▶ _INPUT DATA_:
----------------------------------------
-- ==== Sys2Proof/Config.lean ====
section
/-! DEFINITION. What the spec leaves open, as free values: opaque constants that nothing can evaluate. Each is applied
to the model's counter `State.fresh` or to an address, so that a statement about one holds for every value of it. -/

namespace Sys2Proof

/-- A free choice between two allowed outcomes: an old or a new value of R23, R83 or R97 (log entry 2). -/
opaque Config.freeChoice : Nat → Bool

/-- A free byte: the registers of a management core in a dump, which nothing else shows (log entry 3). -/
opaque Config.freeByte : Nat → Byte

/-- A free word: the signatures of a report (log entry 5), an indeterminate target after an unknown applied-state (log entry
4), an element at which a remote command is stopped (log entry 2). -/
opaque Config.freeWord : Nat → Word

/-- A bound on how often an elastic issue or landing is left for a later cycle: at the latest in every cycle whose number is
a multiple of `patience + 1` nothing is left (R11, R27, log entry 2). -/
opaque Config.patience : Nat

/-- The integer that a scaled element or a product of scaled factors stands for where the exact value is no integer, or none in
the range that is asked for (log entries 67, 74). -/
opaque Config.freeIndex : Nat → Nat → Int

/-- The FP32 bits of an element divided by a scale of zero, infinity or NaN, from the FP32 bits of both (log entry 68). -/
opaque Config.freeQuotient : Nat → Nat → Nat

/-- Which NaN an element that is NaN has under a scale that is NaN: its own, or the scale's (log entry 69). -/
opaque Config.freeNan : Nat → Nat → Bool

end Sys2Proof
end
----------------------------------------
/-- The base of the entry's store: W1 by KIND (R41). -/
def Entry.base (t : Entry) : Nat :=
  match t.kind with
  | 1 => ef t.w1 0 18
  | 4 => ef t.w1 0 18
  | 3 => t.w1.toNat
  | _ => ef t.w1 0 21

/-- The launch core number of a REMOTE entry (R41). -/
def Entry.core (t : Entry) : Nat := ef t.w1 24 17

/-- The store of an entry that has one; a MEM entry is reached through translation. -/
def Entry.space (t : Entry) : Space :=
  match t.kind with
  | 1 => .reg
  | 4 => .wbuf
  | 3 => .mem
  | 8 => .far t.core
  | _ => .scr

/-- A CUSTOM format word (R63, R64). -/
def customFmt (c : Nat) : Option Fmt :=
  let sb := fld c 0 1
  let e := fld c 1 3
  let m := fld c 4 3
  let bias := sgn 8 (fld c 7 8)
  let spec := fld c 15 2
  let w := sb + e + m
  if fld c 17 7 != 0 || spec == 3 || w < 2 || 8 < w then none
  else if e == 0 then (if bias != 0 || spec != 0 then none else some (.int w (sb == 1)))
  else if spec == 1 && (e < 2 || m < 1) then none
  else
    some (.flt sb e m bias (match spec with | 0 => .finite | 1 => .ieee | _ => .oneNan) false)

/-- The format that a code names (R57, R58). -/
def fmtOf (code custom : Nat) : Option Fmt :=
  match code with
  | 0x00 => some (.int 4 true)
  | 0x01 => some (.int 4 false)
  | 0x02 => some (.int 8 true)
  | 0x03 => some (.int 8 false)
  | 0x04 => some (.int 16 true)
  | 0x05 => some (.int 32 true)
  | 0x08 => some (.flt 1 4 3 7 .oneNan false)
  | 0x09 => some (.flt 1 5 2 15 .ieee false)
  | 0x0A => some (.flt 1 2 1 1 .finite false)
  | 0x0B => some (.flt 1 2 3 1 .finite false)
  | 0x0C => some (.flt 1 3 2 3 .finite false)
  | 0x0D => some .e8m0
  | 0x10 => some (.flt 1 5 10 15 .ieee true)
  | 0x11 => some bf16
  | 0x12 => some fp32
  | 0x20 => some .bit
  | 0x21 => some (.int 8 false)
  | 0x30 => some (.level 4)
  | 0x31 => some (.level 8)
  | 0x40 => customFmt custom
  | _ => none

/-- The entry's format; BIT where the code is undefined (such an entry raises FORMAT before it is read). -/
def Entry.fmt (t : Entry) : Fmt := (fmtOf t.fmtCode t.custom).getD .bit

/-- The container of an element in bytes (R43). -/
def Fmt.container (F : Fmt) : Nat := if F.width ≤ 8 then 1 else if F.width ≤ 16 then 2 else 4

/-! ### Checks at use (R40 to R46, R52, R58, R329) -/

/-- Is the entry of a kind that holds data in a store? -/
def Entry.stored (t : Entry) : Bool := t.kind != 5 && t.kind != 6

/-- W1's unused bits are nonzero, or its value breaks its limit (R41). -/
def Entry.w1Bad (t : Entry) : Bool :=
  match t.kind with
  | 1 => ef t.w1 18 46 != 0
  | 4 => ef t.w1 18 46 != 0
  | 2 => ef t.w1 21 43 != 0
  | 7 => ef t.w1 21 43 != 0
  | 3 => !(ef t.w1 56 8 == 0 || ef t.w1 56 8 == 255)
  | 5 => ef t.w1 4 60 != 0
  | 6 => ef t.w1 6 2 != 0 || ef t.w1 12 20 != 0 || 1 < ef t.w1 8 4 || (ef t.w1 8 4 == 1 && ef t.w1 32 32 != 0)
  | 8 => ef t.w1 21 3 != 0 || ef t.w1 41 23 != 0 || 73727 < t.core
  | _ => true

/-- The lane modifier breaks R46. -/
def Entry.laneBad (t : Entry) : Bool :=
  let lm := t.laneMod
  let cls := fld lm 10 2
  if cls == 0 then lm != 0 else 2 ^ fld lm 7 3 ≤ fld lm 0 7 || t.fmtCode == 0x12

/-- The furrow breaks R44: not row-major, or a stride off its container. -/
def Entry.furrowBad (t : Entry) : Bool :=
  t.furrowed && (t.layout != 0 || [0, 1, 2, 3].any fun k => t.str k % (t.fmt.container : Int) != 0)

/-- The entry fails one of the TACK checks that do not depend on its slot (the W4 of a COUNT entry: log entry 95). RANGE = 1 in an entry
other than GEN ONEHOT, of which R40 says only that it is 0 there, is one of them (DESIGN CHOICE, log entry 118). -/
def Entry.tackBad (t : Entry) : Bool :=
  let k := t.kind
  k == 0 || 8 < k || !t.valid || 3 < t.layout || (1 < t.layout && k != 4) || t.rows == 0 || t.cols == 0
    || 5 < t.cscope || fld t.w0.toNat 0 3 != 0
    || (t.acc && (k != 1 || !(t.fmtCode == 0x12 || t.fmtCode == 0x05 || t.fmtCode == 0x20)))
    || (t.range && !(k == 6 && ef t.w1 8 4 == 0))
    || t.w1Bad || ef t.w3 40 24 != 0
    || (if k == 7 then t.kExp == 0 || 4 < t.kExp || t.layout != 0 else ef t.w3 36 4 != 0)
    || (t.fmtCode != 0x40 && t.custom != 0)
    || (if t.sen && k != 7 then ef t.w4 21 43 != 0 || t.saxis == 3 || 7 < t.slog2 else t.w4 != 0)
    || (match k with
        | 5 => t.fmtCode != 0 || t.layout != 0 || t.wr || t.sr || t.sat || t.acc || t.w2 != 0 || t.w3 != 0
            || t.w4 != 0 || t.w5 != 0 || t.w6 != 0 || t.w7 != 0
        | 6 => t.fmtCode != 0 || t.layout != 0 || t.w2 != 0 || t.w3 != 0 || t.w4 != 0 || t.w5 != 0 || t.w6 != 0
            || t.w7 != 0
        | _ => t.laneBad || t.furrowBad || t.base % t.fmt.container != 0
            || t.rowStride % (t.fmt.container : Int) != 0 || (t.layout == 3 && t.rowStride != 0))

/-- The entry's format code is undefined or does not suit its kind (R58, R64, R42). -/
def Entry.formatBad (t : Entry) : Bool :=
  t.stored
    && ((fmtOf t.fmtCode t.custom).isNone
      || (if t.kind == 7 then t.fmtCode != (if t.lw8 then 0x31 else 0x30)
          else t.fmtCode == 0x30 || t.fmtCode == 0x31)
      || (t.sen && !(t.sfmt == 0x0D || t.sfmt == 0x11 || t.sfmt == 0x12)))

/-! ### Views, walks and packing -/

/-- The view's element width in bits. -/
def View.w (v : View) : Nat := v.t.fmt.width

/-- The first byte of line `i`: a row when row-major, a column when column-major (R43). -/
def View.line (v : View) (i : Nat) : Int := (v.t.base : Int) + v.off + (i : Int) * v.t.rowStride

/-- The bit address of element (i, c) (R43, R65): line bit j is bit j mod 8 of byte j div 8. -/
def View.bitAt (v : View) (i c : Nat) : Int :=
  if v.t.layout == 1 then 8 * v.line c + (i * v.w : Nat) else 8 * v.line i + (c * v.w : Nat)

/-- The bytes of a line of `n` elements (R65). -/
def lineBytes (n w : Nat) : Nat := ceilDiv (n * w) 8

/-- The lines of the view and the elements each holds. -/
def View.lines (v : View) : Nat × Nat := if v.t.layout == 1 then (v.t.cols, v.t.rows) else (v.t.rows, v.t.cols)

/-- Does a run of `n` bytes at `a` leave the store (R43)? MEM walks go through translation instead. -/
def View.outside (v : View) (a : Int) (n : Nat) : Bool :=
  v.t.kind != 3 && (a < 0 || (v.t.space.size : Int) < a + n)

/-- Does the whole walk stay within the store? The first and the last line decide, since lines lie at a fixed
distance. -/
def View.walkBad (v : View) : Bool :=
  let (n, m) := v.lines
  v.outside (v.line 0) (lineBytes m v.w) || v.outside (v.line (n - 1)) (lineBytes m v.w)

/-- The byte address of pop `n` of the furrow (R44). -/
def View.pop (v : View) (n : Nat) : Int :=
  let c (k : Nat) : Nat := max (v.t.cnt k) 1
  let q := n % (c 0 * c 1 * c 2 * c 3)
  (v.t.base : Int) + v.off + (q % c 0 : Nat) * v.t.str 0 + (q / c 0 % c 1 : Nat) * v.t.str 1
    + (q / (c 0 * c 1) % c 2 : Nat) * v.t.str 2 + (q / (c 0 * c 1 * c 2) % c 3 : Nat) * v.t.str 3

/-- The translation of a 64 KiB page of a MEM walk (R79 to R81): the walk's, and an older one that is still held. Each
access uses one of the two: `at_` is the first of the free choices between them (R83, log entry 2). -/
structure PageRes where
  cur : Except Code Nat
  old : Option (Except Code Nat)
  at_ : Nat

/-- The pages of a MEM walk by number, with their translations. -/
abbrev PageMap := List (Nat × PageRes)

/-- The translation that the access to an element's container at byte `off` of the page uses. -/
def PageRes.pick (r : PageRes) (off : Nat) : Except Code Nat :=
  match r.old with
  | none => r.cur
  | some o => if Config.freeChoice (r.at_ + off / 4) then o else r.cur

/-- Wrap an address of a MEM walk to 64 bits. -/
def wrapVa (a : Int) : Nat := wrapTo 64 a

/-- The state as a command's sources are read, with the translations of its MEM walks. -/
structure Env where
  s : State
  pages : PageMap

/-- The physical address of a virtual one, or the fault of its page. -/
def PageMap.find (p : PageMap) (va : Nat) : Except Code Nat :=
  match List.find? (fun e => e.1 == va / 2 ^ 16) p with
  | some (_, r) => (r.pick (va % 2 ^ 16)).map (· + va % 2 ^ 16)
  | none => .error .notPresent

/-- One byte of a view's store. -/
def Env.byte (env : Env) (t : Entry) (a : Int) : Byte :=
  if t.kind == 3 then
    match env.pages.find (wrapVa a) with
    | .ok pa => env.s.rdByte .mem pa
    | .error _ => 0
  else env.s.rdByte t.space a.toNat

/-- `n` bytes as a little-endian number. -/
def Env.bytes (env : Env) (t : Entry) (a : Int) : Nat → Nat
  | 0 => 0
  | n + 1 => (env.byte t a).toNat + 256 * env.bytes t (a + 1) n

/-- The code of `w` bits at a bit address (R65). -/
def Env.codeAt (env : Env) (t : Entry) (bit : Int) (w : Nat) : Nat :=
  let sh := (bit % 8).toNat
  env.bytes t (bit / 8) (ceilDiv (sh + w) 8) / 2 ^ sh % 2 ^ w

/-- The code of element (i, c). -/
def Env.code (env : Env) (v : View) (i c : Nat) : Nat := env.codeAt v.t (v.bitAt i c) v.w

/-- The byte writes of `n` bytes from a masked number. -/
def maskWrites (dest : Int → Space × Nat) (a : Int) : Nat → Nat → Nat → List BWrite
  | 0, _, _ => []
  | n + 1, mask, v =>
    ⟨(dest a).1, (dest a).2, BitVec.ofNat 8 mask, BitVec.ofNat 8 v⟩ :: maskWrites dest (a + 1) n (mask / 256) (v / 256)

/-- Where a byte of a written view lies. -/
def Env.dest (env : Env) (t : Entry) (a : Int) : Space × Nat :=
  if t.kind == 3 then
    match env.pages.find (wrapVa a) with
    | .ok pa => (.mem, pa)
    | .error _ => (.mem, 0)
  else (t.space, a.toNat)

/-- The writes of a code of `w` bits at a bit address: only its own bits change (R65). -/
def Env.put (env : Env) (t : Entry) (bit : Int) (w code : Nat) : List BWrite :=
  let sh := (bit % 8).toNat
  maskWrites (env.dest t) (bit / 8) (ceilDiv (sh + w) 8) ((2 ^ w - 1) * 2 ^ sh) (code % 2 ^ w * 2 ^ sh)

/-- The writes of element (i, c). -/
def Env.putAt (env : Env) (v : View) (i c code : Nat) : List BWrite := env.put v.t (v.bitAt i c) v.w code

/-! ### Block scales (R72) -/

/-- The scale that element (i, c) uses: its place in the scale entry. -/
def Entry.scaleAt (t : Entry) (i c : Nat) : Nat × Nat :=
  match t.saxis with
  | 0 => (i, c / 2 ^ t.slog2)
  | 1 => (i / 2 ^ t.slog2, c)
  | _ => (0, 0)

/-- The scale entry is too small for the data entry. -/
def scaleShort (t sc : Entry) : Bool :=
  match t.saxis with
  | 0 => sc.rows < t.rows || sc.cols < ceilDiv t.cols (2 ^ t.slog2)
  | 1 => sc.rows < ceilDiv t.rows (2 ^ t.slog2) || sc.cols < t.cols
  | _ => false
----------------------------------------
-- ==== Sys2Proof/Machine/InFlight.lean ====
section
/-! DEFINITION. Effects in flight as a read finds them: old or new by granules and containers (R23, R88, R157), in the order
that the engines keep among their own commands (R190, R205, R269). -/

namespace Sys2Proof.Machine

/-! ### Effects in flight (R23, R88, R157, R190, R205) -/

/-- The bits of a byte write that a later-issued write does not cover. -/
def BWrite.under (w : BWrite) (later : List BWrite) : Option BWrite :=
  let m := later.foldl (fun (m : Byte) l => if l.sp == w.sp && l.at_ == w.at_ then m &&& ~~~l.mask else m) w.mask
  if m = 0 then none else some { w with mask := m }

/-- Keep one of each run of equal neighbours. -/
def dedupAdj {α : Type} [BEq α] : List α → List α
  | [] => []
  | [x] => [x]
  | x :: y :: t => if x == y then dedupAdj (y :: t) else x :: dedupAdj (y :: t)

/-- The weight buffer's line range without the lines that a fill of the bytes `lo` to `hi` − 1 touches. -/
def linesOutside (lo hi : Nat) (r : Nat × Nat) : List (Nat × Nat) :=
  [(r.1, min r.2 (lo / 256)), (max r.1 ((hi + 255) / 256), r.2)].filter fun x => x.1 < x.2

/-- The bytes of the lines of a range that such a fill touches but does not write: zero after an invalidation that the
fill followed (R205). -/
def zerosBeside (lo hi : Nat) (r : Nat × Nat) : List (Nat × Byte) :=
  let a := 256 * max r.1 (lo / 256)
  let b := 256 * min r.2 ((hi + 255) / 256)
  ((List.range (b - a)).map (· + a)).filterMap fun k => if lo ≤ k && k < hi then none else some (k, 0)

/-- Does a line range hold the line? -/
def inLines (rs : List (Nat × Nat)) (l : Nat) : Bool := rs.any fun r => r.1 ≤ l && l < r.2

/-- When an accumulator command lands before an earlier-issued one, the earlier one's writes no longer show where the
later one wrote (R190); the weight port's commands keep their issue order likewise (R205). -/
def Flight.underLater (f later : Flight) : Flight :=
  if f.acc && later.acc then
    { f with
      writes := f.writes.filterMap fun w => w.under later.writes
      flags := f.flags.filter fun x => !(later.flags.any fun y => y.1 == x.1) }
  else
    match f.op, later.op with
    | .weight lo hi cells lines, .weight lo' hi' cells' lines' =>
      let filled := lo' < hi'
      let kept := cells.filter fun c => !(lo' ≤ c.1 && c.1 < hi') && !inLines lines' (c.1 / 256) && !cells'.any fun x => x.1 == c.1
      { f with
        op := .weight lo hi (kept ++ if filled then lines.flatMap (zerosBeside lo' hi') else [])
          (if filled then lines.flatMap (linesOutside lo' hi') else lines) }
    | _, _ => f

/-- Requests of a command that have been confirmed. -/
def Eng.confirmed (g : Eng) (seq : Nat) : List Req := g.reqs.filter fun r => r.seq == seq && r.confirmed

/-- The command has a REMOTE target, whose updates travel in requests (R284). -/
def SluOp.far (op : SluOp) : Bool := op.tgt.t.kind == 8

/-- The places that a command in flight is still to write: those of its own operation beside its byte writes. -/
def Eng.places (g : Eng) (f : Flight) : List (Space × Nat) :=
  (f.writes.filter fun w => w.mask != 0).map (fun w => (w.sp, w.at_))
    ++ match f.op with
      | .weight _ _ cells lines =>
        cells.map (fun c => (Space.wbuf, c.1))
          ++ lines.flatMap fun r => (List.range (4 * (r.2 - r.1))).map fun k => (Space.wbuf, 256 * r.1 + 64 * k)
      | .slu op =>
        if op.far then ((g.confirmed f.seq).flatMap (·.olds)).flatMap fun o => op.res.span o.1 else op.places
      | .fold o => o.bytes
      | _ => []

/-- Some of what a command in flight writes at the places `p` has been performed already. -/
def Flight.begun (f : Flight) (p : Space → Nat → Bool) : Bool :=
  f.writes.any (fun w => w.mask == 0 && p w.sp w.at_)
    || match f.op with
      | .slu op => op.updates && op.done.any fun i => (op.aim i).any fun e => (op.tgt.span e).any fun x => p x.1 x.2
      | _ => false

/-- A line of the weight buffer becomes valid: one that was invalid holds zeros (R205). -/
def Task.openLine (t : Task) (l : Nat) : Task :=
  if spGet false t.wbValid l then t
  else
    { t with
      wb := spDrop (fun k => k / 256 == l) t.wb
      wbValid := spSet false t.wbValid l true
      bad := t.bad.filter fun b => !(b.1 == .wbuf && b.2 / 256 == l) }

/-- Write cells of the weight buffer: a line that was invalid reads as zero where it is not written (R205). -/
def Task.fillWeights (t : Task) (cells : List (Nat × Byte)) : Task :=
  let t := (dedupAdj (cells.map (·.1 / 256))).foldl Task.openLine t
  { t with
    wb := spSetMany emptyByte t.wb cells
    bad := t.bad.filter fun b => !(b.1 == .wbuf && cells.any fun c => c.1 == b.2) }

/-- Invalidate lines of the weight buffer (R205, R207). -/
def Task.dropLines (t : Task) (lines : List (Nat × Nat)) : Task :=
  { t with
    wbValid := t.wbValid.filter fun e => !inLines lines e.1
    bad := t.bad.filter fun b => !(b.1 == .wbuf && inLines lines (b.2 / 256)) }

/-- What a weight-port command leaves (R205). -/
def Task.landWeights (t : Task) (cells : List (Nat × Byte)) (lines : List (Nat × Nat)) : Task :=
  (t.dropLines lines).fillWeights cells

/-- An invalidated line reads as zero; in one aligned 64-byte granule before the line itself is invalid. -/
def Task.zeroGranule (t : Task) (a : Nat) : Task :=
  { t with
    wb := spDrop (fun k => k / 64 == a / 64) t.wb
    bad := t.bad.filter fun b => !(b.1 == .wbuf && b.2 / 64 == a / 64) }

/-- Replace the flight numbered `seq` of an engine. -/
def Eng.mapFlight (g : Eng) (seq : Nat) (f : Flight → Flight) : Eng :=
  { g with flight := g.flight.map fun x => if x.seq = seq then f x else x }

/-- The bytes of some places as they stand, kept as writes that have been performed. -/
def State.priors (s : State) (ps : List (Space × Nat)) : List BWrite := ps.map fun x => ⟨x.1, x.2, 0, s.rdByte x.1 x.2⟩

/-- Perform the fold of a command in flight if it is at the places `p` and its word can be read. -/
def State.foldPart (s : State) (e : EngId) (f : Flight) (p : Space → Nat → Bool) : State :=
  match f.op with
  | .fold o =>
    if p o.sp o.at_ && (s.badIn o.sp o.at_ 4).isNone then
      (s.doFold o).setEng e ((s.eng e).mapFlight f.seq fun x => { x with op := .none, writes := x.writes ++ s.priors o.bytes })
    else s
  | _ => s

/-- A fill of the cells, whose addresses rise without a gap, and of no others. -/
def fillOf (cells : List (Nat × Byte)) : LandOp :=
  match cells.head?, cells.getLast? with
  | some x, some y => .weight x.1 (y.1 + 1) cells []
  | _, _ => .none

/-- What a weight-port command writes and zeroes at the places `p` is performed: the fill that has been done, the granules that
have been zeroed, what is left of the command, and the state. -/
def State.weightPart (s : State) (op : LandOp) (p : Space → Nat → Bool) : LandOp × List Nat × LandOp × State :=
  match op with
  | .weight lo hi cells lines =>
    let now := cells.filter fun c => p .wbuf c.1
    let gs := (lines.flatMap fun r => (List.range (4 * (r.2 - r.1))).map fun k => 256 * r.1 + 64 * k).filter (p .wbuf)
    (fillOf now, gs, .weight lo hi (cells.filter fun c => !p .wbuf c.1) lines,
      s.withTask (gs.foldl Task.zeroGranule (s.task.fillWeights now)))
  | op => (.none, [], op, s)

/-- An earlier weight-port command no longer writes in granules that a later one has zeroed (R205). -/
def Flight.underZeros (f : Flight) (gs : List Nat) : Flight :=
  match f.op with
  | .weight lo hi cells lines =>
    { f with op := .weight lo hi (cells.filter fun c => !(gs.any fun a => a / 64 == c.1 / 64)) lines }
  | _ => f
----------------------------------------
How many lines in the data above contain the word "first"? Reply with only that figure.

3